:: What to produce ::
What comes back must be the data itself, retyped exactly.

:: Data segment ::
::::
-- ==== Sys2Proof/Laws/Exec.lean ====
section
/-! SUPPORT. The meaning the dispatcher calls, constructor by constructor, so that no proof unfolds the whole dispatch. -/

namespace Sys2Proof.Machine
::::
:: Answer box ::
-- ==== Sys2Proof/Laws/Exec.lean ====
section
/-! SUPPORT. The meaning the dispatcher calls, constructor by constructor, so that no proof unfolds the whole dispatch. -/

namespace Sys2Proof.Machine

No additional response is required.